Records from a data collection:
/-- A store to a page and one to the last byte of the scratchpad. -/
theorem witness_ScalarStores : let q := task.hart.req (write := true)
    Accessible task q (.plain 0x50000) 0 8 0x50000 (pageAt 5 0) ∧
    Accessible task q (.plain 0x00FFFFFFFFF4FFFF) 0 1 0x00FFFFFFFFF4FFFF (.scratch 0x4FFFF (2 ^ 52 + 0x4FFFF)) ∧
    task.loses 0x50000 = false ∧ task.heldBack (pageAt 5 0) 0x50000 1 = false :=
  ⟨⟨ok_of (by decide +kernel), by decide +kernel, fun h => by cases h⟩,
    ⟨ok_of (by decide +kernel), by decide +kernel, fun h => by cases h⟩, by decide +kernel, by decide +kernel⟩

/-- A handle of 16 bytes without write permission. -/
def shared : Handle := mkHandle 0 16 0 false

/-- Every check of R76 can be the first that fails. -/
theorem witness_ScalarAccessChecks :
    (0x0100000000000000 : Word).toNat = 2 ^ 56 ∧ (0x50001 : Word).toNat % 2 = 1 ∧
    (Base.view 1 shared).refuses 15 2 = true ∧ (Base.view 1 shared).refuses 14 2 = false ∧ (Base.view 1 shared).readOnly = true ∧
    regionOf 0 0x00FFFF0100000000 = .unassigned ∧ regionOf 0 0x00FFFF00FFFFFFFF = .weights 0 0xFFFFFFFF ∧
    (∃ x, mapped.translate (mapped.hart.req (write := true)) 0x80000 = .hit x ∧ (!x.entry.permits (mapped.hart.req (write := true))) = true) ∧
    { task with poison := [(0, true)] }.translate { task.hart.req with asid := 0 } 0 = .poisoned ∧
    task.translate task.hart.req 0x70000 = .absent false ∧ (task.die 0).queueFull = false ∧ ({ writer := some {} } : Die).queueFull = true ∧
    (let s := { task with poison := [(0xA000, true)] }
     (s.touch s.hart.req (pageAt 5 0)).poisonedRead s.hart.req (pageAt 5 0) 8 false = true) := by
  refine ⟨by decide, by decide, by decide +kernel, by decide +kernel, by decide +kernel, by decide +kernel, by decide +kernel,
    hit_of (by decide +kernel), by decide +kernel, by decide +kernel, by decide +kernel, by decide +kernel, by decide +kernel⟩

theorem some_of {α : Type} {x : Option α} (h : x.isSome = true) : ∃ a, x = some a := Option.isSome_iff_exists.mp h

/-- A walk that finds a migrating page or a plain one; a block of the scratchpad that the context owns, and one that it does not. -/
theorem witness_AccessUpkeep : (∃ x, mapped.translate mapped.hart.req 0x80000 = .hit x ∧ (x.fresh && !x.entry.migrating) = true) ∧
    ({ entry := 0x10000000, at_ := 0, pa := 0, fresh := true } : Xlat).entry.migrating = true ∧
    (∃ x, task.translate task.hart.req 0x50000 = .hit x ∧ (!x.fresh) = true) ∧
    ({ task with tags := [(blockKey {} 0, { owner := some 1 })] }.tags.get ({} : Tag) (blockKey {} 0)).owner = some task.hart.req.asid ∧
    (task.tags.get ({} : Tag) (blockKey {} 0x4FFFF)).owner ≠ some task.hart.req.asid ∧
    (task.byteAt (dieUnit 0) 0x80000).getLsbD 0 = false ∧ { task with mem := [(0x80000, 1)] }.byteAt (dieUnit 0) 0x80000 = 1 ∧
    (pageAt 5 0).replicated = none ∧ task.readOnlyLine task.hart.req (pageAt 5 0) = none ∧
    task.readAddr task.hart.req (pageAt 5 0) % 64 = 0x50000 % 64 :=
  ⟨hit_of (by decide +kernel), by decide +kernel, hit_of (by decide +kernel), by decide +kernel, by decide +kernel, by decide +kernel,
    by decide +kernel, by decide +kernel, by decide +kernel, by decide +kernel⟩

/-- A copy of one byte, from page 5 to page 6, that the task has pushed. -/
def byteCopy : Cmd := { place := {}, asid := 1, kind := .copy 1 { pattern := none, size := 1, base := 0x50000 } { pattern := none, size := 1, base := 0x60000 } }

def busy : State := { task with cmds := [byteCopy] }

/-- A store of one byte to page 5 by the task that pends for the package, or that its hart holds. -/
def pending (held : Bool) : PendStore := { id := 0, place := {}, held, address := 0x50000, bytes := [1] }

/-- An older command of the task holds bytes that a later access names. -/
theorem witness_claimed : let s := { task with cmds := [{ byteCopy with
      claims := claimOf ({ pattern := none, size := 1, base := 0x60000 } : Side) true [((0x60000 : Word), Located.at_ (.scratch 0 (2 ^ 52)))] }] }
    s.claimed {} (.scratch 0 (2 ^ 52)) 1 false = true := by decide +kernel

/-- A fence of stores at package scope where one store is pending, one of commands that waits, one within the die, and one at core scope
of a store that the hart holds. -/
theorem witness_FencesAndReleases : (0x433 : BitVec 32).getLsbD 2 = false ∧ (0x433 : BitVec 32).getLsbD 1 = true ∧
    4 ≤ (0x433 : BitVec 32).toNat / 256 % 8 ∧ (0x333 : BitVec 32).toNat / 256 % 8 < 4 ∧ 1 ≤ (0x133 : BitVec 32).toNat / 256 % 8 ∧
    (0x444 : BitVec 32).getLsbD 2 = true ∧ busy.commandPending busy.hart.place = true ∧ task.loses 0x50000 = false ∧
    (pending false).overlaps 0x50000 1 = true ∧ (pending false).visible task.hart.place = true ∧
    (pending true).overlaps 0x50000 1 = true ∧ (pending true).visible task.hart.place = true ∧
    (pending true).place = task.hart.place ∧ (pending true).visible { slot := 1 } = false := by
  decide +kernel

/-- One word of page 5 for an atomic; AMOFADD runs, since DET is clear. -/
theorem witness_ScalarAtomics : let q := task.hart.req (write := true) (atomic := true)
    task.precheck q (.plain 0x5FFF8) 8 [{ idx := 0, off := 0 }] = .ok [{ idx := 0, va := 0x5FFF8, loc := .at_ (pageAt 5 0xFFF8) }] ∧
    task.claimed q.place (pageAt 5 0xFFF8) 8 true = false ∧ (task.atSlice q (pageAt 5 0xFFF8) 8).poisonIn q.place 0x5FFF8 0x5FFF8 8 = false ∧ task.hart.det = false :=
  ⟨ok_of (by decide +kernel), by decide +kernel, by decide +kernel, by decide +kernel⟩
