-- ==== Sys2Proof/Machine/HostOperations.lean ====
section
/-! DEFINITION. The meanings of the host commands (40_host_operations.md). -/

namespace Sys2Proof.Machine

/-- NOP: nothing changes (40_host_operations.md rule R75). -/
def execNop (s : State) : Host.Outcome State Fault Refusal := .next s

/-- START: refused BUSY while a trial runs, a ConfigurationError for a width outside `[1, W_MAX]`, else the trial is
loaded; the checks in the order of 60_exceptions.md rule R123 (40_host_operations.md rule R76). -/
def execStart (width : Nat) (aBus bBus : Operand) (s : State) : Host.Outcome State Fault Refusal :=
  if trialRuns s.block.phase then .refused .busy
  else match acceptedWidth s.params.wMax width with
    | none => .next (s.raiseConfigError .cfgWidthRange)
    | some n => .next (s.withBlock (s.block.load n (busOfNat s.params.wMax aBus) (busOfNat s.params.wMax bBus)))

/-- READ_RESULT: refused NOT_DONE outside DONE, else the RESULT record is returned (40_host_operations.md rule R77). -/
def execReadResult (s : State) : Host.Outcome State Fault Refusal :=
  if s.block.doneLevel then .next (s.give (.result (s.block.resultRecord s.params.gateDelay)))
  else .refused .notDone

/-- READ_STATUS: the status word is returned (40_host_operations.md rule R78). -/
def execReadStatus (s : State) : Host.Outcome State Fault Refusal := .next (s.give (.status s.block.status))

/-- READ_STATE: the STATE record is returned (40_host_operations.md rule R79). -/
def execReadState (s : State) : Host.Outcome State Fault Refusal := .next (s.give (.state s.block.stateRecord))

/-- The reserved code 0b110: refused RESERVED_CMD in every phase (40_host_operations.md rule R80). -/
def execReserved110 (_s : State) : Host.Outcome State Fault Refusal := .refused .reservedCmd

/-- The reserved code 0b111: refused RESERVED_CMD in every phase (40_host_operations.md rule R80). -/
def execReserved111 (_s : State) : Host.Outcome State Fault Refusal := .refused .reservedCmd

end Sys2Proof.Machine
end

**Work item:** Look above for the line holding "(task.byteAt (dieUnit 0)" and the line holding "is clear. -/", then output exactly those two lines and every line between them, nothing more.

**Expected answer:**
    (task.byteAt (dieUnit 0) 0x80000).getLsbD 0 = false ∧ { task with mem := [(0x80000, 1)] }.byteAt (dieUnit 0) 0x80000 = 1 ∧
    (pageAt 5 0).replicated = none ∧ task.readOnlyLine task.hart.req (pageAt 5 0) = none ∧
    task.readAddr task.hart.req (pageAt 5 0) % 64 = 0x50000 % 64 :=
  ⟨hit_of (by decide +kernel), by decide +kernel, hit_of (by decide +kernel), by decide +kernel, by decide +kernel, by decide +kernel,
    by decide +kernel, by decide +kernel, by decide +kernel, by decide +kernel⟩

/-- A copy of one byte, from page 5 to page 6, that the task has pushed. -/
def byteCopy : Cmd := { place := {}, asid := 1, kind := .copy 1 { pattern := none, size := 1, base := 0x50000 } { pattern := none, size := 1, base := 0x60000 } }

def busy : State := { task with cmds := [byteCopy] }

/-- A store of one byte to page 5 by the task that pends for the package, or that its hart holds. -/
def pending (held : Bool) : PendStore := { id := 0, place := {}, held, address := 0x50000, bytes := [1] }

/-- An older command of the task holds bytes that a later access names. -/
theorem witness_claimed : let s := { task with cmds := [{ byteCopy with
      claims := claimOf ({ pattern := none, size := 1, base := 0x60000 } : Side) true [((0x60000 : Word), Located.at_ (.scratch 0 (2 ^ 52)))] }] }
    s.claimed {} (.scratch 0 (2 ^ 52)) 1 false = true := by decide +kernel

/-- A fence of stores at package scope where one store is pending, one of commands that waits, one within the die, and one at core scope
of a store that the hart holds. -/
theorem witness_FencesAndReleases : (0x433 : BitVec 32).getLsbD 2 = false ∧ (0x433 : BitVec 32).getLsbD 1 = true ∧
    4 ≤ (0x433 : BitVec 32).toNat / 256 % 8 ∧ (0x333 : BitVec 32).toNat / 256 % 8 < 4 ∧ 1 ≤ (0x133 : BitVec 32).toNat / 256 % 8 ∧
    (0x444 : BitVec 32).getLsbD 2 = true ∧ busy.commandPending busy.hart.place = true ∧ task.loses 0x50000 = false ∧
    (pending false).overlaps 0x50000 1 = true ∧ (pending false).visible task.hart.place = true ∧
    (pending true).overlaps 0x50000 1 = true ∧ (pending true).visible task.hart.place = true ∧
    (pending true).place = task.hart.place ∧ (pending true).visible { slot := 1 } = false := by
  decide +kernel

/-- One word of page 5 for an atomic; AMOFADD runs, since DET is clear. -/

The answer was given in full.